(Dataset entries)
/-- R131: FX0A enters the wait with the latch as it is, whatever key is held, and pc past it. -/
def Obligations.WaitKeyEnters : Prop :=
  ∀ (x : Reg) (s : State),
    wordIs (.ldVxK x) (0xF00A ||| atX x) ∧
    ∃ t, exec (.ldVxK x) s = .next t ∧ t.waitX = x ∧ t.waitPrev = s.keys ∧ t.status = .awaitingKey ∧
      t.stepResult = .awaitingKey ∧ t.pc = s.nextPc ∧ onlyChanges [.waitX, .waitPrev, .status, .pc] s t

/-- R132, R90: a step while awaiting a key. With no fresh key it remembers the latch; with fresh keys the lowest one is
written to V[wait_x] and the core runs on. It fetches nothing and pc stays. A tick during the wait counts. -/
def Obligations.AwaitingKeyStep : Prop :=
  ∀ s : State, s.status = .awaitingKey →
    (s.keys &&& ~~~s.waitPrev = 0 →
      step s = .next { s with waitPrev := s.keys, loadOpen := false } ∧
      transact .step s = .next ({ s with waitPrev := s.keys, loadOpen := false }, .awaitingKey)) ∧
    (∀ k : Nibble, (s.keys &&& ~~~s.waitPrev).getLsbD k.toNat = true →
      (∀ j < k.toNat, (s.keys &&& ~~~s.waitPrev).getLsbD j = false) →
      ∃ t, step s = .next t ∧ transact .step s = .next (t, .ok) ∧
        (∀ r, (t.readV r).toNat = if r = s.waitX then k.toNat else (s.readV r).toNat) ∧
        t.status = .running ∧ t.loadOpen = false ∧ onlyChanges [.v, .status, .loadOpen] s t) ∧
    (∃ t, transact .tick s = .next (t, .nothing) ∧ t.dt.toNat = s.dt.toNat - 1 ∧ t.st.toNat = s.st.toNat - 1 ∧
      onlyChanges [.dt, .st] s t)

/-- R133, R134, R135: the timer instructions. -/
def Obligations.TimerTransfers : Prop :=
  ∀ (x : Reg) (s : State),
    wordIs (.ldVxDt x) (0xF007 ||| atX x) ∧
    wordIs (.ldDtVx x) (0xF015 ||| atX x) ∧
    wordIs (.ldStVx x) (0xF018 ||| atX x) ∧
    (∃ t, exec (.ldVxDt x) s = .next t ∧ writesOnly x s.dt s t) ∧
    (∃ t, exec (.ldDtVx x) s = .next t ∧ t.dt = s.readV x ∧ t.pc = s.nextPc ∧ onlyChanges [.dt, .pc] s t) ∧
    (∃ t, exec (.ldStVx x) s = .next t ∧ t.st = s.readV x ∧ (t.soundActive = true ↔ s.readV x ≠ 0) ∧
      t.pc = s.nextPc ∧ onlyChanges [.st, .pc] s t)

/-! ## The cycle and its faults (40_cycle.md, 60_exceptions.md) -/

/-- A running step is the meaning of the word at pc, big-endian, on the state with loading closed; the meaning itself
moves pc past the word (the log says why: entry 8). From R82, R84, R86 and R87. -/
def Obligations.StepRunsDecoded : Prop :=
  ∀ (s : State) (i : Instr), s.status = .running →
    s.fetchWord.toNat = (s.mem.readAt s.pc.toNat).toNat * 256 + (s.mem.readAt (s.pc.toNat + 1)).toNat ∧
    (decode s.fetchWord = some i → step s = exec i { s with loadOpen := false })

/-- R91: the fetch wraps at the end of memory, and running off it is no fault. -/
def Obligations.FetchWraps : Prop :=
  ∀ s : State,
    (s.pc = 0xFFF →
      s.fetchWord.toNat = (s.mem.readAt 0xFFF).toNat * 256 + (s.mem.readAt 0x000).toNat ∧
      ∀ x nn, s.status = .running → decode s.fetchWord = some (.ldByte x nn) → ∃ t, step s = .next t ∧ t.pc = 0x001) ∧
    (s.pc = 0xFFE →
      s.fetchWord.toNat = (s.mem.readAt 0xFFE).toNat * 256 + (s.mem.readAt 0xFFF).toNat ∧
      ∀ x nn, s.status = .running → decode s.fetchWord = some (.ldByte x nn) → ∃ t, step s = .next t ∧ t.pc = 0x000)

/-- R76 at a step: a running step on a word that is no instruction takes the UnknownInstruction fault, with no other
effect than the closing of load (R82). -/
def Obligations.UnknownWordHalts : Prop :=
  ∀ s : State, s.status = .running → decode s.fetchWord = none →
    step s = .next { s with
      loadOpen := false
      status := .halted { kind := .unknownInstruction, word := s.fetchWord, fpc := s.pc.setWidth 12 } }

## [Action item]
What is needed is a verbatim copy of the data, complete from first line to last.

## [Exercise output]
/-- R131: FX0A enters the wait with the latch as it is, whatever key is held, and pc past it. -/
def Obligations.WaitKeyEnters : Prop :=
  ∀ (x : Reg) (s : State),
    wordIs (.ldVxK x) (0xF00A ||| atX x) ∧
    ∃ t, exec (.ldVxK x) s = .next t ∧ t.waitX = x ∧ t.waitPrev = s.keys ∧ t.status = .awaitingKey ∧
      t.stepResult = .awaitingKey ∧ t.pc = s.nextPc ∧ onlyChanges [.waitX, .waitPrev, .status, .pc] s t

/-- R132, R90: a step while awaiting a key. With no fresh key it remembers the latch; with fresh keys the lowest one is
written to V[wait_x] and the core runs on. It fetches nothing and pc stays. A tick during the wait counts. -/
def Obligations.AwaitingKeyStep : Prop :=
  ∀ s : State, s.status = .awaitingKey →
    (s.keys &&& ~~~s.waitPrev = 0 →
      step s = .next { s with waitPrev := s.keys, loadOpen := false } ∧
      transact .step s = .next ({ s with waitPrev := s.keys, loadOpen := false }, .awaitingKey)) ∧
    (∀ k : Nibble, (s.keys &&& ~~~s.waitPrev).getLsbD k.toNat = true →
      (∀ j < k.toNat, (s.keys &&& ~~~s.waitPrev).getLsbD j = false) →
      ∃ t, step s = .next t ∧ transact .step s = .next (t, .ok) ∧
        (∀ r, (t.readV r).toNat = if r = s.waitX then k.toNat else (s.readV r).toNat) ∧
        t.status = .running ∧ t.loadOpen = false ∧ onlyChanges [.v, .status, .loadOpen] s t) ∧
    (∃ t, transact .tick s = .next (t, .nothing) ∧ t.dt.toNat = s.dt.toNat - 1 ∧ t.st.toNat = s.st.toNat - 1 ∧
      onlyChanges [.dt, .st] s t)

/-- R133, R134, R135: the timer instructions. -/
def Obligations.TimerTransfers : Prop :=
  ∀ (x : Reg) (s : State),
    wordIs (.ldVxDt x) (0xF007 ||| atX x) ∧
    wordIs (.ldDtVx x) (0xF015 ||| atX x) ∧
    wordIs (.ldStVx x) (0xF018 ||| atX x) ∧
    (∃ t, exec (.ldVxDt x) s = .next t ∧ writesOnly x s.dt s t) ∧
    (∃ t, exec (.ldDtVx x) s = .next t ∧ t.dt = s.readV x ∧ t.pc = s.nextPc ∧ onlyChanges [.dt, .pc] s t) ∧
    (∃ t, exec (.ldStVx x) s = .next t ∧ t.st = s.readV x ∧ (t.soundActive = true ↔ s.readV x ≠ 0) ∧
      t.pc = s.nextPc ∧ onlyChanges [.st, .pc] s t)

/-! ## The cycle and its faults (40_cycle.md, 60_exceptions.md) -/

/-- A running step is the meaning of the word at pc, big-endian, on the state with loading closed; the meaning itself
moves pc past the word (the log says why: entry 8). From R82, R84, R86 and R87. -/
def Obligations.StepRunsDecoded : Prop :=
  ∀ (s : State) (i : Instr), s.status = .running →
    s.fetchWord.toNat = (s.mem.readAt s.pc.toNat).toNat * 256 + (s.mem.readAt (s.pc.toNat + 1)).toNat ∧
    (decode s.fetchWord = some i → step s = exec i { s with loadOpen := false })

/-- R91: the fetch wraps at the end of memory, and running off it is no fault. -/
def Obligations.FetchWraps : Prop :=
  ∀ s : State,
    (s.pc = 0xFFF →
      s.fetchWord.toNat = (s.mem.readAt 0xFFF).toNat * 256 + (s.mem.readAt 0x000).toNat ∧
      ∀ x nn, s.status = .running → decode s.fetchWord = some (.ldByte x nn) → ∃ t, step s = .next t ∧ t.pc = 0x001) ∧
    (s.pc = 0xFFE →
      s.fetchWord.toNat = (s.mem.readAt 0xFFE).toNat * 256 + (s.mem.readAt 0xFFF).toNat ∧
      ∀ x nn, s.status = .running → decode s.fetchWord = some (.ldByte x nn) → ∃ t, step s = .next t ∧ t.pc = 0x000)

/-- R76 at a step: a running step on a word that is no instruction takes the UnknownInstruction fault, with no other
effect than the closing of load (R82). -/
def Obligations.UnknownWordHalts : Prop :=
  ∀ s : State, s.status = .running → decode s.fetchWord = none →
    step s = .next { s with
      loadOpen := false
      status := .halted { kind := .unknownInstruction, word := s.fetchWord, fpc := s.pc.setWidth 12 } }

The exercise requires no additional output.